Entries taken from a collection:
:::::
-- ==== Sys2Proof/Machine/Step.lean ====
section
/-! DEFINITION. The step of the machine, and how a word is put where the next step fetches. -/

namespace Sys2Proof.Machine

/-- One step of the machine: one hart step (00_scope.md R15). -/
def step (s : State) : Host.Outcome State Fault Refusal := hartStep s

/-- `s` with the instruction whose bits are `w` stored at `pc`, where the next step fetches, as part of the loaded
program (not stale), and the hart not waiting (assumption log 18). -/
def State.withFetchWord (s : State) (nbits w : Nat) : State :=
  { placeWord s s.pc.toNat (BitVec.ofNat 32 (w % 2 ^ nbits)) with wfiWait := false }

end Sys2Proof.Machine
end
:::::
TASK TO CARRY OUT: Quote every record above exactly.

OUTPUT OF THE TASK:
-- ==== Sys2Proof/Machine/Step.lean ====
section
/-! DEFINITION. The step of the machine, and how a word is put where the next step fetches. -/

namespace Sys2Proof.Machine

/-- One step of the machine: one hart step (00_scope.md R15). -/
def step (s : State) : Host.Outcome State Fault Refusal := hartStep s

/-- `s` with the instruction whose bits are `w` stored at `pc`, where the next step fetches, as part of the loaded
program (not stale), and the hart not waiting (assumption log 18). -/
def State.withFetchWord (s : State) (nbits w : Nat) : State :=
  { placeWord s s.pc.toNat (BitVec.ofNat 32 (w % 2 ^ nbits)) with wfiWait := false }

end Sys2Proof.Machine
end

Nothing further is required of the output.